One of Zeno’s followers, Epictetus, summarized this way of thinking when he said,

It’s not what happens to you, but how you react that matters.

In the year 2017 the following image from the Second World War went viral. It was prepared in the year 1939 by the British government in anticipation of air raids of cities by the German air force. It is stoic.

Keep Calm and Carry On. An example of Stoic thinking.

Or, as Hamlet put it, “There is nothing either good or bad but thinking makes it so.”

In short, we should focus on goals, not on outcomes — an approach that is the antithesis of coach Lombardi’s, “Winning isn’t everything, it’s the only thing.”

Stoics recognize that nothing lasts. Two generations from now, few people will remember either myself or you, dear reader. Marcus Aurelius himself said, “Alexander the Great, and his mule driver both died, and the same thing happened to both. They were absorbed alike into the life force of the world, or dissolved alike into atoms.”

Stoicism also recognizes that we do not control external events. But we can control our thoughts and our actions — including the manner in which we respond to those external events. Indeed, for many people the very word “philosophy” has come to mean stoicism. When something unfortunate happens to us, we are encouraged to be “philosophical”, i.e., to accept the consequences without complaint. Reinhold Niebuhr’s well-known serenity prayer is stoic.
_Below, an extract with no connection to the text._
/-- What a failed quiesce leaves (R348, R307): WEDGED, with no segment started and every descriptor that had acted completed. -/
theorem wedge_does (s : State) : (wedge s).hlk.state = .wedged ∧ (wedge s).job.dispatching = false ∧ (wedge s).coll = s.coll ∧ (wedge s).upd = s.upd ∧
    (wedge s).flt = s.flt ∧ (wedge s).cores = s.cores ∧ (wedge s).mem = s.mem := ⟨rfl, rfl, rfl, rfl, rfl, rfl, rfl⟩

end Sys2Proof.Machine
end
God, grant me the serenity to accept the things I cannot change,
Courage to change the things I can,
And wisdom to know the difference.

Stoics urge us to confront fears head on. So, if you are worried about the consequences of living a more basic lifestyle as a result of resource depletion and climate change then try it and see how you cope. For example, if you have a modern air-conditioned home and you live in a hot climate, try turning off the air conditioning at the height of summer for a week or two. You will be uncomfortable, but you will survive. And you will be better prepared if the power should go down for a long period of time. In other words, “Collapse now and avoid the rush”.

The four pillars of the stoic way of life are:

  1. Justice
  2. Wisdom
  3. Temperance
  4. Courage / Fortitude

Most Christians would accept these four tenets with little debate. However, there is one important difference between stoicism and Christianity. Stoicism says, “Live well, because in the end, what difference does it make?” Christians say, “Live well, because in the end, it makes all the difference.” (Flynn 2018).

The Christian message is one of realistic hope — lying somewhere between fatalism and hopium.

Fatalism – Realistic Hope - Hopium

Theology

In the book that I am writing, and at this blog site, I have tried to work out a theology that is appropriate for our time. It can be based on the following three points:

  1. Understand and tell the truth.
  2. Accept and adapt.
  3. Live within the biosphere both material and spiritually.

This week’s post is to do with the second of these three elements: “Accept and Adapt”. We accept that there are forces out of our control, but we try to responsibly adapt to those forces.